The big secret right now is Suno will output good stuff but then it’s tortuous to get the lyrics to line up if you want to change anything, or add a word, it screws up the entire flow of the song all the way through. I spent 5 minutes making a 6 minute long power metal style song about a Druid fighting a dragon, then two hours unsuccessfully trying to get one with slightly more coherent lyrics and it output like 8 songs that sound terrible in a way I can’t quite put my finger on. The one song I tortured into existence took me 5 hours of work after getting a rough draft.
That said, being able to instantly make a song to tell my kids they need to clean the living room before we open presents and them singing the chorus happily for weeks after is just this great unique memory we have. Bespoke songs just for us is one of the coolest things ever and no amount of grumbling from anyone can dissuade me from it.
Completely agree! I have a child that teared up when (A)I created a song just for her, in the style she likes, with lyrics that have human(!) traits and character that inspires and lifts up the whole family.
Personally, I like making the kind of songs I enjoy listening to myself, across all kinds of genres. Next time, I want to mix a few completely different genres and see how that turns out. It's like a creative hobby were you just enjoy the process.

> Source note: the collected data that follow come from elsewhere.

theorem State.sendWalk_steady (s : State) (p : PortIx) (w : WalkReq) (h : s.NoForward p) : Steady s (s.sendWalk p w) := by
  unfold State.sendWalk
  split
  · exact State.send_steady _ p _ _ h rfl
  · exact (Within.re s { s.re with reach := s.reachOnSend } id id id).steady.trans (State.send_steady _ p _ _ h rfl)

theorem State.grantTo_steady {s t : State} {p : PortIx} {c : Claimant} (hp : s.da.slots[p] = none)
    (ht : s.grantTo p c = some t) : Steady s t := by
  have hf := State.noForward_of_free hp
  unfold State.grantTo at ht
  split at ht
  · split at ht
    · simp at ht
    · rename_i q rest hq
      simp only [Option.map_eq_some_iff] at ht
      obtain ⟨x, hx, rfl⟩ := ht
      refine s.sendForward_steady p x hp (State.mem_of_slot? hx).1 ?_
      rw [(State.mem_of_slot? hx).2, hq]
      exact List.mem_cons_self
  · split at ht
    · simp at ht
    · rename_i r rest _
      exact (Within.da s { s.da with capture := rest } rfl rfl rfl).steady.trans (State.sendCapture_steady hf ht)
  · split at ht
    · simp at ht
    · rename_i w rest _
      exact (Within.da s { s.da with sealWriter := rest } rfl rfl rfl).steady.trans (State.sendRecord_steady hf ht)
  · split at ht
    · simp at ht
    · rename_i w _
      split at ht
      · simp at ht
      cases ht
      exact (Within.da s { s.da with rollback := none } rfl rfl rfl).steady.trans (State.sendWalk_steady _ p w hf)

/-- A grant, with the withdrawals made on the way to it. -/
theorem State.grantAlong_steady (p : PortIx) (cs : List Claimant) (s : State) (hp : s.da.slots[p] = none) :
    Steady s (State.grantAlong p cs s) := by
  induction cs generalizing s with
  | nil => exact Steady.refl s
  | cons c rest ih =>
    refine Steady.of_ok (fun k => ?_)
    have hw := s.prune_within c k
    have hp' : (s.prune c).da.slots[p] = none := by rw [hw.keeps.ports]; exact hp
    unfold State.grantAlong
    split
    · rename_i t ht
      exact (hw.steady.trans (State.grantTo_steady hp' ht)).trans
        (Steady.of_same rfl rfl rfl rfl rfl rfl rfl rfl rfl rfl rfl)
    · exact hw.steady.trans (ih _ hp')

/-! ## The acknowledgment of a forwarded request -/

theorem State.answerIssued_intake {s t : State} (k : s.IntakeOk) {p : PortIx} {c : PortSlot} {x : Slot}
    (hc : s.da.slots[p] = some c) (ho : c.kind.forwardOwner? = some x.ix) (hx : x ∈ s.iq.slots)
    (hs : t.iq.slots = s.iq.slots.filter (fun y => y.ix != x.ix)) (hn : t.iq.nextPos = s.iq.nextPos)
    (hf : t.da.forward = s.da.forward) (hcap : t.cu.captures = s.cu.captures)
    (hp : t.da.slots = s.da.slots.set p none) (hr : t.jw.region = s.jw.region) : t.IntakeOk := by
  have hst : x.state = .issued := by
    obtain ⟨_, y, hy, h1, h2⟩ := k.sent p c _ hc ho
    rw [k.unique hx hy h1.symm]; exact h2
  have mem : ∀ y, y ∈ t.iq.slots ↔ y ∈ s.iq.slots ∧ y.ix ≠ x.ix := by simp [hs]
  have sub : t.iq.slots.Sublist s.iq.slots := by rw [hs]; exact List.filter_sublist
  have old : ∀ y, s.Oldest y → t.Oldest y := fun y hy z hz hg => hy z ((mem z).1 hz).1 hg
  have stays : ∀ y ∈ s.iq.slots, y.state ≠ .issued → y ∈ t.iq.slots := by
    intro y hy hne
    refine (mem y).2 ⟨hy, fun e => hne ?_⟩
    rw [k.unique hy hx e]; exact hst
  have ports : ∀ p' : PortIx, t.da.slots[p'] = if p' = p then none else s.da.slots[p'] := by
    intro p'; rw [hp, slots_set]
  have port : ∀ {p' : PortIx} {d : PortSlot}, t.da.slots[p'] = some d → p' ≠ p ∧ s.da.slots[p'] = some d := by
    intro p' d h
    rw [ports] at h
    by_cases e : p' = p
    · rw [if_pos e] at h; simp at h
    · rw [if_neg e] at h; exact ⟨e, h⟩
  constructor
  · exact k.distinct.sublist (sub.map _)
  · exact k.order.sublist sub
  · intro y hy; rw [hn]; exact k.before y ((mem y).1 hy).1
  · intro y hy; exact k.held y ((mem y).1 hy).1
  · intro y hy; exact k.decided y ((mem y).1 hy).1
  · intro y hy h; exact old y (k.heads y ((mem y).1 hy).1 h)
  · intro q hq
    rw [hf] at hq
    obtain ⟨y, hy, h1, h2, h3, h4⟩ := k.asked q hq
    exact ⟨y, stays y hy (by simp [h2]), h1, h2, h3, old y h4⟩
  · rw [hf]; exact k.once
  · intro d hd
    rw [hcap] at hd
    obtain ⟨y, hy, h1, h2⟩ := k.records d hd
    exact ⟨y, stays y hy (by simp [h2]), h1, h2⟩
  · intro y hy h
    rw [hcap]
    exact k.capturing y ((mem y).1 hy).1 h
  · rw [hcap]; exact k.recorded
  · intro p' d q hd hq
    obtain ⟨hne, hd⟩ := port hd
    obtain ⟨h0, y, hy, h1, h2⟩ := k.sent p' d q hd hq
    refine ⟨h0, y, (mem y).2 ⟨hy, fun e => hne ?_⟩, h1, h2⟩
    exact k.sentOnce p' p d c q hd hc hq (by rw [← h1, e]; exact ho)
  · intro p1 p2 c1 c2 q h1 h2 h3 h4
    exact k.sentOnce p1 p2 c1 c2 q (port h1).2 (port h2).2 h3 h4
  · intro y hy h
    obtain ⟨p', d, hd, hq⟩ := k.issued y ((mem y).1 hy).1 h
    refine ⟨p', d, ?_, hq⟩
    rw [ports, if_neg]
    · exact hd
    · intro e
      rw [e, hc] at hd
      cases hd
      rw [ho] at hq
      exact ((mem y).1 hy).2 (Option.some.inj hq).symm
  · intro y hy h h'
    have : t.inRegion y.req.addr = s.inRegion y.req.addr := by simp [State.inRegion, hr]
    rw [this]
    exact k.fenced y ((mem y).1 hy).1 h h'

theorem State.setBank_freePort (s : State) (p : PortIx) (e : EpochNo) (f : Bank → Bank) :
    (s.setBank e f).iq = s.iq ∧ (s.setBank e f).da = s.da ∧
      (s.freePort p).setBank e f = (s.setBank e f).freePort p := by
  simp only [State.setBank, State.freePort_su]
  by_cases h1 : s.su.openBank.epoch = some e
  · simp only [h1, if_true]; exact ⟨trivial, trivial, rfl⟩
  · by_cases h2 : s.su.sealingBank.epoch = some e
    · simp only [h1, h2, if_true, if_false]; exact ⟨trivial, trivial, rfl⟩
    · simp only [h1, h2, if_false]; exact ⟨trivial, trivial, trivial⟩

/-- The master of a forwarded request is answered, and its D-port slot becomes FREE. -/
theorem State.ackForward_steady (s : State) (p : PortIx) (x : Slot) (res : AckResult) {c : PortSlot}
    (hc : s.da.slots[p] = some c) (ho : c.kind.forwardOwner? = some x.ix) (hx : x ∈ s.iq.slots) :
    Steady s (s.ackForward p x res) := by
  have one : ∀ (u : State) (status : Status) (data : List Byte), u.iq = s.iq → u.da = s.da →
      Steady u ((u.freePort p).answer x status data) := fun u status data hi hd =>
    { sound := Sound.of_intake rfl rfl rfl rfl rfl rfl (fun k =>
        State.answerIssued_intake k (by rw [hd]; exact hc) ho (by rw [hi]; exact hx) rfl rfl rfl rfl rfl rfl)
      keys := fun _ => List.filter_sublist.map _
      answers := fun k => by
        have hxu : x ∈ u.iq.slots := by rw [hi]; exact hx
        have hst : x.state = .issued := by
          obtain ⟨_, y, hy, h1, h2⟩ := k.sent p c _ (by rw [hd]; exact hc) ho
          rw [k.unique hxu hy h1.symm]; exact h2
        have ha := k.answersOne hxu rfl (k.heads x hxu (Or.inr hst)) status data
        exact ⟨_, ha.responses, ha.once, ha.inOrder, ha.ahead⟩ }
  unfold State.ackForward
  extract_lets t
  split
  · exact one s _ _ rfl rfl
  · have hi : (s.feed x).iq = s.iq ∧ (s.feed x).da = s.da ∧ t.feed x = (s.feed x).freePort p := by
      simp only [t, State.feed]
      split
      · rename_i e i _ _ _
        have hb := State.setBank_freePort s p e (fun b => b.update i (BankEntry.feed x.req))
        rw [hb.2.2]
        exact ⟨hb.1, hb.2.1, rfl⟩
      · exact ⟨rfl, rfl, rfl⟩
    rw [hi.2.2]
    exact (s.feed_within x).steady.trans (one (s.feed x) _ _ hi.1 hi.2.1)
  · exact (one s _ _ rfl rfl).trans (State.raise_within _ _).steady
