-- ==== Sys2Proof/Tests/Slice0.lean ====
section
/-! SUPPORT. Tests: ill-formed terms that the checks refuse, frames written out from 12.4, steps of the worked sequences of
the spec, and for each statement with hypotheses a state and operands that meet them, clause by clause. -/
namespace Sys2Proof.Tests

open Sys2Proof Sys2Proof.Machine

-- One theorem at a time: a thread for each test waiting for the kernel would take memory for nothing.
set_option Elab.async false

/-! ## Small states -/

/-- The state a command leaves; the state itself where it stops. -/
def after (c : Instr) (s : State) : State :=
  match exec c s with
  | .next t => t
  | .fault _ | .refused _ => s

/-- A ring of 4,096 lines at page 40000h. -/
def ringAt (head tail : Nat) (p : Pressure) (r : Option Reason) : JournalWriter :=
  { region := some { base := 262144, pages := 16 }, head := head, tail := tail, pressure := p, reason := r, sealJob := none }

/-- An epoch with its open line and its end line. -/
def epochAt (n : EpochNo) (state : EpochState) (first last : Option Nat) : Entry :=
  { Entry.fresh n with state := state, openLine := first, endLine := last }

/-- A bridge in state `b` with the given table and ring. -/
def bridgeAt (b : Bridge) (table : List Entry) (w : JournalWriter) : State :=
  { State.reset with ec := { State.reset.ec with bridge := b, table := table }, jw := w }

/-- JOURNALING, epoch 20 OPEN at line 100, as in the worked sequence of spec/04. -/
def journaling : State := bridgeAt .journaling [epochAt 20#32 .opened (some 100) none] (ringAt 101 100 .normal none)

/-- A WRITE of one byte to granule `g`. -/
def writeTo (g : Granule) : Request :=
  { master := 1, tag := 2, dir := .write, addr := g ++ (0#6 : BitVec 6), length := 1, data := [0x5A#8], mask := [true] }

/-- A READ of 64 bytes of granule `g`. -/
def readOf (g : Granule) : Request :=
  { master := 1, tag := 2, dir := .read, addr := g ++ (0#6 : BitVec 6), length := 64, data := [], mask := [] }

/-- A slot record. -/
def slotOf (q : SlotIx) (r : Request) (state : SlotState) (epoch : Option EpochNo) : Slot :=
  { ix := q, req := r, state := state, pos := q.val, win := none, kind := .journal, epoch := epoch, marking := none,
    holdEntry := none, outcome := none, duty := false, captureEnded := false, atPoint := false }

/-- With the given slots, in acceptance order, and the next position above them. -/
def withSlots (s : State) (l : List Slot) : State := { s with iq := { s.iq with slots := l, nextPos := 16 } }

/-- With window `i` as given in the active table. -/
def withWindow (s : State) (i : WinIx) (w : WinEntry) : State :=
  { s with wu := { s.wu with active := s.wu.active.set i w } }

/-- A window of kind `k` that covers page `p`. -/
def pageWindow (k : WinKind) (p : Page) : WinEntry := { WinEntry.reset with kind := k, base := p, mask := 0x3FFFFFF#26 }

/-- With an unflagged request of kind `k` in D-port slot 7. -/
def withPort (s : State) (k : PortKind) : State :=
  { s with da := { s.da with slots := s.da.slots.set 7 (some { kind := k, discard := false }) } }

/-- With the trip flag of window 0 set. -/
def tripped0 (s : State) : State := { s with wu := { s.wu with trip := 1#16 } }

/-- A capture of epoch 20 for slot 0. -/
def captureOf (line : Option Nat) (old : Option (List Byte)) : Capture :=
  { slot := 0, epoch := 20#32, win := some 0, granule := 5#32, dup := false, step := .reserving, undoLine := line,
    backLink := none, old := old, asked := 0 }

/-- With that capture under way. -/
def withCapture (s : State) (c : Capture) : State :=
  { withSlots s [slotOf 0 (writeTo 5#32) .capturing (some 20#32)] with cu := { s.cu with captures := [c] } }

/-- With the window of slot 0's request. -/
def inWindow0 (x : Slot) : Slot := { x with win := some 0 }

/-- An event queue of `n` records. -/
def queueOf (n lost : Nat) : EventQueue :=
  { records := (List.range n).map (fun i => { seq := BitVec.ofNat 16 (100 + i), event := { code := .fenceHit }, time := 0#32 })
    seq := BitVec.ofNat 16 (100 + n), lost := lost, mask := 0#8, time := 0#32, evtN := true }

/-- Where no D-port slot is occupied and no request is ISSUED or CAPTURING, what remains of `State.IntakeOk` is about lists that
can be run through. -/
theorem intakeOk_of_quiet {s : State} (hd : s.da.slots = Vector.replicate 8 none) (hc : s.cu.captures = [])
    (hs : ∀ x ∈ s.iq.slots, x.state = .waiting ∨ x.state = .held) (h1 : (s.iq.slots.map (·.ix)).Nodup)
    (h2 : s.iq.slots.Pairwise (fun x y => x.pos < y.pos)) (h3 : ∀ x ∈ s.iq.slots, x.pos < s.iq.nextPos)
    (h4 : ∀ x ∈ s.iq.slots, x.state = .held ↔ x.holdEntry.isSome)
    (h5 : ∀ x ∈ s.iq.slots, x.outcome.isSome → x.state = .waiting ∨ x.state = .capturing) (h6 : s.da.forward = [])
    (h7 : ∀ x ∈ s.iq.slots, x.outcome = none → s.inRegion x.req.addr = false) : s.IntakeOk where
  distinct := h1
  order := h2
  before := h3
  held := h4
  decided := h5
  heads x hx h := by rcases hs x hx with a | a <;> simp [a] at h
  asked q h := by simp [h6] at h
  once := by simp [h6]
  records c h := by simp [hc] at h
  capturing x hx h := by rcases hs x hx with a | a <;> simp [a] at h
  recorded := by simp [hc]
  sent p k q h := by simp [hd] at h
  sentOnce p p' k k' q h := by simp [hd] at h
  issued x hx h := by rcases hs x hx with a | a <;> simp [a] at h
  fenced x hx _ h := h7 x hx h

/-! ## WellFormed refuses -/

theorem test_wf_read_with_data : (Instr.uportRequest { readOf 0#32 with data := [0#8] }).wf = false := by decide
theorem test_wf_read_with_mask : (Instr.uportRequest { readOf 0#32 with mask := [true] }).wf = false := by decide
theorem test_wf_write_short_data : (Instr.uportRequest { writeTo 0#32 with data := [] }).wf = false := by decide
theorem test_wf_write_long_mask : (Instr.uportRequest { writeTo 0#32 with mask := [true, true] }).wf = false := by decide
theorem test_wf_forwarded_ack : (Instr.forwardedAck 0 (.ok (List.replicate 65 0#8))).wf = false := by decide
theorem test_wf_old_read_ack : (Instr.oldGranuleReadAck 0 (.ok (List.replicate 63 0#8))).wf = false := by decide
theorem test_wf_record_read_ack : (Instr.recordReadAck 0 (.ok (List.replicate 64 0#8))).wf = false := by decide
theorem test_wf_undo_write_ack : (Instr.undoWriteAck 0 (.ok [0#8])).wf = false := by decide
theorem test_wf_pad_write_ack : (Instr.padWriteAck 0 (.ok [0#8])).wf = false := by decide
theorem test_wf_seal_write_ack : (Instr.sealWriteAck 0 (.ok [0#8])).wf = false := by decide
theorem test_wf_open_write_ack : (Instr.openWriteAck 0 (.ok [0#8])).wf = false := by decide
theorem test_wf_restore_write_ack : (Instr.restoreWriteAck 0 (.ok [0#8])).wf = false := by decide
theorem test_wf_ended_early_complete : (Instr.frameEndedEarly [0x01#8]).wf = false := by decide
theorem test_wf_ended_early_unknown : (Instr.frameEndedEarly [0xFF#8]).wf = false := by decide
theorem test_wf_unknown_is_known : (Instr.unknownCommand 0x01#8).wf = false := by decide
theorem test_wf_accepts :
    (Instr.uportRequest (readOf 0#32)).wf ∧ (Instr.uportRequest (writeTo 0#32)).wf ∧ (Instr.oldGranuleReadAck 0 .error).wf ∧
    (Instr.frameEndedEarly [0x10#8, 0x00#8]).wf ∧ (Instr.unknownCommand 0x00#8).wf := by decide

/-! ## The rows spell no words; frames do -/

theorem test_no_table_word : decodeTableWord 8 1 = none := by decide
theorem test_with_fetch_word : (State.reset.withFetchWord 8 1) = State.reset := by decide +kernel
theorem test_encode_status_read : encodeFrame .statusRead = some [0x01#8] := by decide
theorem test_encode_rollback :
    encodeFrame (.rollback 31#32) = some [0x33#8, 0x1F#8, 0x00#8, 0x00#8, 0x00#8] := by decide

theorem test_bits_of_a_frame :
    decodeBits (bitsOfByte 0x50#8 ++ bitsOfByte 0x02#8 ++ [true]) = .taken (.eventRead 2#8) ∧
    decodeBits (bitsOfByte 0x50#8 ++ [false, false]) = .early := by decide

/-! ## Steps of the worked sequences -/

/-- The check value of the CRC: FFFFFFFFh start, no inversion, the nine digits. -/
theorem test_crc_check :
    crcFeed 0xFFFFFFFF#32 [0x31#8, 0x32#8, 0x33#8, 0x34#8, 0x35#8, 0x36#8, 0x37#8, 0x38#8, 0x39#8] = 0x0376E6E7#32 := by
  decide +kernel

/-- spec/03, event 1: head 4093, a PAD of 3 lines, the UNDO at line 0, head 5, back-link 4088. -/
def acrossTheEnd : State :=
  withCapture (bridgeAt .journaling
    [{ epochAt 20#32 .opened (some 4002) none with lastUndo := some 4088, undos := 18 }] (ringAt 4093 3982 .normal none))
    (captureOf none none)

theorem test_undo_across_the_end :
    let t := after (.undoReservation 0) acrossTheEnd
    t.jw.head = 5 ∧ t.used = 119 ∧ t.free = 3976 ∧ t.da.sealWriter = [.pad 4093 20#32 3] ∧
    (t.capture? 0).map (·.backLink) = some (some 4088) ∧ (t.entry? 20#32).map (·.undos) = some 19 := by decide +kernel

/-- R48: with head 4083 the UNDO leaves 8 lines to the end, and those are the seal allowance. -/
theorem test_seal_allowance : State.allowance { State.reset with jw := ringAt 4083 4 .normal none } = 8 := by decide +kernel

/-- spec/04: the old-granule read of line 101 acknowledged ERROR. -/
theorem test_media_fault_argument :
    (after (.oldGranuleReadAck 7 .error)
        (withPort (withCapture journaling (captureOf (some 101) none)) (.oldRead 0))).eq.records.map (·.event.arg)
      = [0x10000065#32, 0x00000002#32] := by decide +kernel

/-- spec/05: a request merged while an epoch is SEALING, source SEAL and counter 1. -/
theorem test_merged_argument :
    let s := bridgeAt .journaling [epochAt 7#32 .sealing (some 70) none, epochAt 8#32 .opened none none]
      (ringAt 83 40 .normal none)
    let t := after .sealNow (withSlots { s with ec := { s.ec with pending := true } }
      [slotOf 0 (writeTo 5#32) .issued (some 7#32)])
    t.ec.merged = 1 ∧ t.eq.records.map (·.event.arg) = [0x00000101#32] := by decide +kernel

/-- spec/07: thresholds of a ring of 4,096 lines. -/
theorem test_thresholds :
    let s : State := { State.reset with jw := ringAt 0 0 .normal none }
    s.percent 75 = 3072 ∧ s.percent 70 = 2867 ∧ s.percent 90 = 3686 ∧ s.percent 85 = 3481 ∧ s.percent 50 = 2048 := by
  decide +kernel

/-- spec/08: the walk reads line 214 of epoch 31. -/
def walking (step : WalkStep) (kind : PortKind) : State :=
  withPort { bridgeAt .rolling
      [epochAt 30#32 .sealed (some 200) (some 208),
       { epochAt 31#32 .sealed (some 208) (some 221) with lastUndo := some 214 },
       { epochAt 32#32 .opened (some 221) none with lastUndo := some 227 }] (ringAt 232 200 .normal none) with
    re := { State.reset.re with target := some 31#32, phase := .walk, walkEpoch := some 31#32, walkLine := some 214,
                                walkStep := some step, applied := 3, discarded := 1, reach := some 31#32,
                                inHand := some { granule := 1#32, backLink := none, old := List.replicate 64 0#8 } } } kind

theorem test_rollback_failed_argument :
    (after (.recordReadAck 7 .error) (walking .reading .recordRead)).eq.records.map (·.event.arg) = [0x100000D6#32] := by
  decide +kernel

/-- spec/08: FINISH after four restores and one discarded boundary. -/
theorem test_finish :
    let t := after (.restoreWriteAck 7 (.ok [])) (walking .restoring .restoreWrite)
    t.eq.records.map (·.event.arg) = [0x01000004#32] ∧ t.jw.head = 209 ∧ t.used = 9 ∧
    t.ec.table.map (·.number) = [30#32, 33#32] ∧ t.da.sealWriter = [.openRec 208 33#32 (some 200)] := by decide +kernel

/-- spec/10, step 3: a full queue with two lost events, four read. -/
theorem test_events_lost :
    let t := after (.eventRead 4#8) { State.reset with eq := queueOf 32 2 }
    t.eq.records.length = 29 ∧ t.eq.seq = 133#16 ∧ t.eq.lost = 0 ∧
    t.eq.records.getLast?.map (fun r => (r.event.code, r.event.arg)) = some (.eventsLost, 2#32) := by decide +kernel

/-- spec/10, step 1: an enabled class draws the line low. -/
theorem test_line_low :
    (EventQueue.raise { queueOf 30 0 with mask := 1#8 } { code := .warningEntered }).evtN = false := by decide +kernel

/-- R91: an interval of 300 units is 3,000 microseconds. -/
theorem test_timer : (after (.timerSet 300#16 1#8) journaling).ec.timer = some 3000 := by decide +kernel

/-- R187, R191: the bytes of a frame that ends early, and of one that reset cut into, read 00h; outside them MDO is not driven. -/
theorem test_zeros_on_mdo :
    (after (.frameEndedEarly [0x50#8]) State.reset).mdo = .zeros ∧
    (after (.resetEnd true) { State.reset with inReset := true }).mdo = .zeros ∧
    (after .apply { State.reset with noFrame := true }).mdo = .zeros ∧
    (after (.resetEnd false) { State.reset with inReset := true }).mdo = .undriven := by decide +kernel

/-- R63, R65: a released write takes the duty over from a write behind it of its own epoch, and from no other. -/
theorem test_duty_of_the_epoch :
    let behind := fun (e : EpochNo) =>
      { slotOf 1 (writeTo 5#32) .waiting (some e) with marking := some .capture, duty := true }
    let markings := fun (e : EpochNo) =>
      ((withSlots journaling [slotOf 0 (writeTo 5#32) .waiting (some 20#32), behind e]).takeDuty
        (slotOf 0 (writeTo 5#32) .waiting (some 20#32)) 20#32).iq.slots.map (·.marking)
    markings 20#32 = [some .capture, some .noCapture] ∧ markings 19#32 = [some .noCapture, some .capture] := by decide +kernel

/-! ## The hypotheses of the statements are met -/

theorem test_listens : State.reset.Listens ∧ journaling.Listens := by unfold State.Listens; decide +kernel

theorem test_witness_StepTakesFrontCommand :
    ({ State.reset with pending := [.apply] } : State).pending = Instr.apply :: [] := rfl

/-- All sixteen slots occupied. -/
def full : State :=
  withSlots journaling ((List.finRange 16).map (fun q => slotOf q (readOf (BitVec.ofNat 32 (100 + q.val))) .issued none))

theorem test_witness_IdleStepIsAMicrosecond :
    (State.reset.pending = [] ∧ State.reset.inReset = false ∧ State.reset.port = []) ∧
    ({ full with port := [readOf 0#32] }.pending = [] ∧ { full with port := [readOf 0#32] }.inReset = false ∧
      { full with port := [readOf 0#32] }.freeSlot? = none) ∧
    (let s : State := { State.reset with port := [readOf 0#32] }
     s.pending = [] ∧ s.inReset = false ∧ s.port = readOf 0#32 :: [] ∧ s.freeSlot?.isSome) := by decide +kernel
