-- ==== Sys2Proof/Machine/Dispatch.lean ====
section
/-! DEFINITION. Which meaning each operation has. -/

namespace Sys2Proof.Machine

/-- Execute one operation. -/
def exec (i : Instr) (s : State) : Host.Outcome State Fault Refusal :=
  match i with
  | .tick hall => Sys2Proof.Machine.execTick hall s
  | .seten b => Sys2Proof.Machine.execSeten b s
  | .setduty v => Sys2Proof.Machine.execSetduty v s
  | .getspeed => Sys2Proof.Machine.execGetspeed s
  | .hall0 => Sys2Proof.Machine.execHall0 s
  | .hall1 => Sys2Proof.Machine.execHall1 s
  | .hall2 => Sys2Proof.Machine.execHall2 s
  | .hall3 => Sys2Proof.Machine.execHall3 s
  | .hall4 => Sys2Proof.Machine.execHall4 s
  | .hall5 => Sys2Proof.Machine.execHall5 s
  | .hall6 => Sys2Proof.Machine.execHall6 s
  | .hall7 => Sys2Proof.Machine.execHall7 s
  | .sector0 => Sys2Proof.Machine.execSector0 s
  | .sector1 => Sys2Proof.Machine.execSector1 s
  | .sector2 => Sys2Proof.Machine.execSector2 s
  | .sector3 => Sys2Proof.Machine.execSector3 s
  | .sector4 => Sys2Proof.Machine.execSector4 s
  | .sector5 => Sys2Proof.Machine.execSector5 s
  | .sector6 => Sys2Proof.Machine.execSector6 s
  | .sector7 => Sys2Proof.Machine.execSector7 s
  | .channelY => Sys2Proof.Machine.execChannelY s
  | .channelB => Sys2Proof.Machine.execChannelB s
  | .channelG => Sys2Proof.Machine.execChannelG s

end Sys2Proof.Machine
end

As for changing the lyrics, yeah, that’s taken me hours as well. You really need to get the lyrics right from the start. I’m not sure this kind of detailed editing can easily be done with such AI tools anytime soon.
No one is upset about being able to generate stuff for personal use. They are upset by the industrial scale of dumping AI slop on platforms like Spotify that make it increasingly difficult to discover anything good anymore.
There is lots of good music still being created these days, but you'll never find it by just hitting next on streaming sites because 99% of the content had about 5 minutes of effort put in before being uploaded.
No one is stopping you from sharing it. Bandcamp won't share it for you, and that's fair. Just like you're not willing to go shill for all my side-projects.